_What is expected_
Present exactly, and only, the lines running from the line that contains "match (List.range 8).find?" through the end of the entries below.

Stored records
/-- Write-data parity is checked on every write (R492, R666); true when the write must be refused. -/
def State.parity (s : State) (bad : Bool) : State × Bool :=
  let hit := bad || s.isArmed 0 0 22
  (s.checker 0 0 22 0 0 bad, hit)

/-! ### The store apertures (R342, R346, R348, R370, R594, R637, R640, R641) -/

/-- The access's size and alignment are served: 1, 2, 4 or 8 bytes, naturally aligned. -/
def sizeOk (a size : Nat) : Bool := [1, 2, 4, 8].contains size && decide (a % size = 0)

/-- The pages flagged by an open harbour for a write of `n` bytes at offset `o` among placed regions. -/
def flagged (l : List Area) (o n : Nat) : Option Nat := (l.find? (fun r => r.meets ⟨0, 0, o, n⟩)).map (·.page)

def dataBytes (data size : Nat) : List (BitVec 8) := (List.range size).map (fun i => BitVec.ofNat 8 (data / 2 ^ (8 * i)))

/-- The harbour store aperture at offset `o`. -/
def State.harbourAccess (s : State) (o size : Nat) (write : Bool) (data : Nat) : State :=
  if s.phaseNo = phSelftest ∨ s.phaseNo = phFailed ∨ vermilion ≤ (s.unit (ukBank (o / 4194304))).colour then s.reply rspRefused 0
  else if !write then s.reply rspOk (bytesNat (s.readBytes (hsAddr o) size))
  else
    match (if s.isOpen then flagged s.hmAreas o size else none) with
    | some page => (s.pageErr (page * 0x1000) errDenied).reply rspOk 0
    | none => (s.writeBytes (hsAddr o) (dataBytes data size)).reply rspOk 0

/-- The aperture of quay `q` at offset `o`; `ue` says that the word read is uncorrectable, `ce` gives the syndrome of one that was corrected. -/
def State.quayAccess (s : State) (q o size : Nat) (write : Bool) (data : Nat) (ue : Bool) (ce : Option Nat) : State :=
  let b := bankOf o
  let st := s.bankState q b
  if s.storeBytes q ≤ o then (s.pageErr (qyAddr q 0x8000) errAperture).reply rspOk 0
  else if !s.pageReady (qyAddr q 0x8000) || st == bkDrain || st == bkOff || st == bkInit then
    (if write then s.bankRefused q 3 o else s).reply rspRefused 0
  else
    let s := (s.bankWake q b).gatherRow q (rowOf o)
    if write then
      match (if s.isOpen then flagged (s.quayAreas q ++ s.images q) o size else none) with
      | some page => (s.pageErr (qyAddr q (page * 0x1000)) errDenied).reply rspOk 0
      | none => (((s.holdRow (qsAddr q o)).wordsWritten q o size).writeBytes (qsAddr q o) (dataBytes data size)).reply rspOk 0
    else if ue || tabGet (fun _ => false) (s.quay q).badWords (o / 8 * 8) then
      -- the reader receives an error (R365); the spec gives HPORT no read data for it
      let (x, s) := (s.storeUe q o 1 false).free
      s.emit (.hport rspOk x)
    else
      let s := match ce with | some synd => s.storeCe q o synd | none => s
      s.reply rspOk (bytesNat ((List.range size).map (fun i => s.byteHeld (qsAddr q o + i))))

/-- STORE_APERTURE_ACCESS at HPORT address `a`. -/
def State.aperture (s : State) (a size : Nat) (write : Bool) (data : Nat) (parBad ue : Bool) (ce : Option Nat) : State :=
  if !s.hportUp then s
  else
    let (s, bad) := if write then s.parity parBad else (s, false)
    if bad || !sizeOk a size then s.reply rspRefused 0
    else if 0x1000000 ≤ a ∧ a < 0x2000000 then s.harbourAccess (a - 0x1000000) size write data
    else if 0x40000000 ≤ a ∧ a < 0x40000000 + s.nQuays * 0x1000000 then
      s.quayAccess ((a - 0x40000000) / 0x1000000) ((a - 0x40000000) % 0x1000000) size write data ue ce
    else s.reply rspDecode 0

/-! ### Field access codes and locks (R18, R19, R595) -/

/-- A write of `new` over a register that holds `old`, field by field: the value after, and whether it carried another value for a locked field. -/
def writeFields (locked : Bool) (old new : Word) : List FldRow → Word × Bool
  | [] => (old, false)
  | f :: t =>
    let (w, bad) := writeFields locked old new t
    let o := fieldOf old f.lo f.w
    let n := fieldOf new f.lo f.w
    match f.acc with
    | .ro | .w1s => (w, bad)
    -- an action bit starts the row of its own (R18); data registers keep what is written
    | .wo => if f.w = 64 then (withField w f.lo f.w n, bad) else (w, bad)
    | .w1c => (withField w f.lo f.w (o - (o &&& n)), bad)
    | .rw | .rt => (withField w f.lo f.w n, bad)
    | .rwl => if locked then (w, bad || decide (o ≠ n)) else (withField w f.lo f.w n, bad)

/-- RWL fields of the page of place `a` are locked. -/
def State.locked (s : State) (a : Nat) : Bool := s.pageLock a || decide (s.start.opening ≠ 0)

/-- A write to the register at place `a` by its field codes alone; `page` is flagged when a locked field would change. -/
def State.writeBy (s : State) (a page : Nat) (new : Word) (lock : Bool) : State :=
  match regRow a with
  | none => s
  | some r =>
    let (w, bad) := writeFields lock (s.word a) new r.fields
    -- a bit that an event has set in this cycle stays set (R85, R660)
    let w := w ||| (s.word a &&& s.setNow a)
    let s := s.setWord a w
    -- a write sets all three copies of an RT register (R18, R507)
    let s := if r.fields.any (fun f => decide (f.acc = .rt)) then
        (List.range 3).foldl (fun s i => { s with rtDev := tabSet (fun _ => 0#64) s.rtDev (a * 4 + i) 0 }) s
      else s
    if bad then s.pageErr page errLocked else s

/-! ### The header (R488, R490, R644) -/

/-- A summary bit whose condition persists is set again (R488, R491, R492). -/
def State.persist (s : State) (blk : Nat) : State :=
  if 0x100000 ≤ blk then
    let q := (blk - 0x100000) / 0x10000
    let rows := s.flag (QY_FAULT_ROWS0_ROWS q) || s.flag (QY_FAULT_ROWS1_ROWS q)
    (if rows && !(s.word (blk + 0x10)).toNat.testBit 16 then s.latchWord blk 16 false else s).refreshSummary q
  else if s.flag HM_FAULT_SUM_QUAYS && !(s.word (blk + 0x10)).toNat.testBit 18 then s.latchWord blk 18 false
  else s

/-- PG_ERR: the low byte of this page, the fault word of the block. -/
def State.clearErr (s : State) (hdr v : Nat) : State :=
  let blk := blockOf hdr
  let low := (s.word (hdr + 0x10)).toNat % 256
  let w := (s.word (blk + 0x10)).toNat
  let own := w % 256
  let hi := w / 256 * 256
  -- a bit latched in this cycle stays set (R502)
  let hi := hi - ((hi &&& v) - (hi &&& v &&& (s.setNow (blk + 0x10)).toNat))
  let v := v - (v &&& (s.setNow (hdr + 0x10)).toNat)
  let s := s.setWord (blk + 0x10) (BitVec.ofNat 64 (hi + own))
  let s := s.setWord (hdr + 0x10) (BitVec.ofNat 64 ((s.word (hdr + 0x10)).toNat / 256 * 256 + (low - (low &&& v))))
  let f := (s.word (blk + 0x1C)).toNat
  let s := if hi = 0 then s.setWord (blk + 0x1C) (BitVec.ofNat 64 (clrBitN f 5)) else s
  s.persist blk

/-- The bits of PG_ERR_MASK that are not reserved: those of the fault word it masks, [26:0] at a quay (R491), [25:0] at the Harbourmaster (R492). -/
def maskBits (blk : Nat) : Nat := if 0x100000 ≤ blk then 2 ^ 27 - 1 else 2 ^ 26 - 1

/-- PG_ERR_MASK: its low byte of this page, the rest of the block; a 1 written to a reserved bit is ignored (R19, R490). -/
def State.setMask (s : State) (hdr v : Nat) : State :=
  let blk := blockOf hdr
  let v := v % 2 ^ 32 &&& maskBits blk
  let own := (s.word (blk + 0x14)).toNat % 256
  let s := s.setWord (blk + 0x14) (BitVec.ofNat 64 (v % 2 ^ 32 / 256 * 256 + own))
  let s := s.setWord (hdr + 0x14) (BitVec.ofNat 64 ((s.word (hdr + 0x14)).toNat / 256 * 256 + v % 256))
  if 0x100000 ≤ blk then s.refreshSummary ((blk - 0x100000) / 0x10000) else s

/-- A 32-bit write to offset `o` of the header at `hdr`. SOFT_RESET and PG_ERR_FORCE have rows of their own. -/
def State.headerWrite (s : State) (hdr o v : Nat) : State :=
  match o with
  | 0x08 =>
    let w := (s.word (hdr + 8)).toNat
    s.setWord (hdr + 8) (BitVec.ofNat 64 (w / 2 * 2 + v % 2))
  | 0x10 => s.clearErr hdr v
  | 0x14 => s.setMask hdr v
  | _ => s

/-! ### Registers with rules of their own -/

/-- Bits that exclude each other in one write (R254, R385, R510, R579, R632). -/
def exclusive (a : Nat) : List Nat :=
  if a = HM_COMMIT_OP then [0, 1, 2, 3].map (fun i => [HM_COMMIT_OP_RECALL.lo, HM_COMMIT_OP_HALT.lo, HM_COMMIT_OP_RESUME.lo, HM_COMMIT_OP_ABANDON.lo].getD i 0)
  else if a = HM_FAULT_OP then [HM_FAULT_OP_REGION.lo, HM_FAULT_OP_WAFER.lo]
  else if a = HM_KEY_OP then [HM_KEY_OP_LOAD.lo, HM_KEY_OP_ZERO.lo]
  else if a = HM_LOCKSTEP_CTL then [HM_LOCKSTEP_CTL_GO.lo, HM_LOCKSTEP_CTL_STOP.lo]
  else []

/-- The slot of a window's key holds a key (R386, R634). -/
def State.slotLoaded (s : State) (v : Word) : Bool := (s.get HM_KEY_STAT_LOADED).testBit (1 + fieldOf v 44 2)

/-- A window register: it is not enabled without a key, and starts with sequence 0 when it is enabled (R362, R386, R634). -/
def State.windowWrite (s : State) (a : Nat) (v : Word) (last : Fld) : State :=
  let was := (s.word a).toNat.testBit 42
  -- a packet of this cycle is still judged by what the window was (R378)
  let s := s.hold a
  let v := if v.toNat.testBit 42 && !was && !s.slotLoaded v then withField v 42 1 0 else v
  let s := s.writeBy a a v false
  if v.toNat.testBit 42 && !was then s.put last 0 else s

/-- What follows a write to a Harbourmaster register. OWED, DRIFT and the accumulator are kept while PPS_EN is 0 (DESIGN CHOICE, notes/assumptions/121.md). -/
def State.afterHm (s t : State) (a : Nat) (v : Word) : State :=
  if a = HM_TIME_CTL then
    if !s.flag HM_TIME_CTL_PPS_EN && t.flag HM_TIME_CTL_PPS_EN then t.enterTime tsAcquire
    else if s.flag HM_TIME_CTL_PPS_EN && !t.flag HM_TIME_CTL_PPS_EN then t.enterTime tsFree
    else t
  else if a = HM_TIME_STAT then (if fieldOf v 32 16 ≠ 0 then t.put HM_TIME_STAT_SPURIOUS 0 else t)
  else if a = HM_LOG_CTL then
    if s.flag HM_LOG_CTL_STORE_EN && !t.flag HM_LOG_CTL_STORE_EN && !t.log.scan then
      let t := (({ t with log.wr := none, log.pf := none }.clearTrigger).setLogState lsIdle).showHold
      -- a store pass and a fetch end with it (R696)
      let t := match t.log.clear with
        | some c => if c.verified then t.endClear 0 else t
        | none => t
      if t.log.fetch.isSome then { t.showRead 2 [] with log.fetch := none } else t
    else if !s.flag HM_LOG_CTL_STORE_EN && t.flag HM_LOG_CTL_STORE_EN then t.advanceBlock.showHold
    else t
  else if 0x13048 ≤ a ∧ a < 0x13100 ∧ a % 8 = 0 then
    -- an external channel 0 to 22 with EN = 0 reads VALID = 0 and raises no fault (R459)
    let n := (a - 0x13048) / 8
    if t.flag (HM_THERM_XCFG_EN n) then t else ((t.put (HM_THERM_VAL_VALID n) 0).put (HM_THERM_VAL_FAULT n) 0).thermStat
  else if a = HM_RST_DUMP then
    match t.rst.dump with
    | some d => if s.flag HM_RST_DUMP_HELD && !t.flag HM_RST_DUMP_HELD && d.staged then { t with rst.dump := none } else t
    | none => t
  else t

/-- A host write to the Harbourmaster register at place `a`. -/
def State.hmWrite (s : State) (a : Nat) (v : Word) : State :=
  -- a command's results stand against a write of its last cycle (R658)
  if 2 ≤ ((exclusive a).filter (fun i => v.toNat.testBit i)).length then s.pageErr a errConflict
  else if a = HM_RST_KICK then s.pageErr a errDenied
  else if a = HM_LOG_RSEL then s.logSelect v.toNat
  else if (HM_CMD_ARG 4 = a ∨ HM_CMD_ARG 5 = a ∨ HM_CMD_ARG 6 = a ∨ HM_CMD_ARG 7 = a) ∧ (s.flag HM_CMD_STATUS_BUSY = true ∨ (s.setNow HM_IRQ_STAT).toNat.testBit irqCmd = true) then s
  else
    match (List.range 8).find? (fun w => decide (HM_WIN_CFG w = a)) with
    | some w => s.windowWrite a v (HM_WIN_STAT_LAST_SEQ w)
    | none =>
      -- a ring's writer sees a new RD from the next cycle on (R199, R316, R531)
      let s := if a = HM_CUS_HARV_RD ∨ a = HM_TEST_RES_RD ∨ a = HM_RST_NOTE_RD then s.hold a else s
      -- XEN bits 0 and 1 ignore writes (R434)
      let v := if a = HM_HAWSER_XCTL then v &&& ~~~3 else v
      s.afterHm (s.writeBy a a v (s.locked a)) a v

_Response to this exercise_
    match (List.range 8).find? (fun w => decide (HM_WIN_CFG w = a)) with
    | some w => s.windowWrite a v (HM_WIN_STAT_LAST_SEQ w)
    | none =>
      -- a ring's writer sees a new RD from the next cycle on (R199, R316, R531)
      let s := if a = HM_CUS_HARV_RD ∨ a = HM_TEST_RES_RD ∨ a = HM_RST_NOTE_RD then s.hold a else s
      -- XEN bits 0 and 1 ignore writes (R434)
      let v := if a = HM_HAWSER_XCTL then v &&& ~~~3 else v
      s.afterHm (s.writeBy a a v (s.locked a)) a v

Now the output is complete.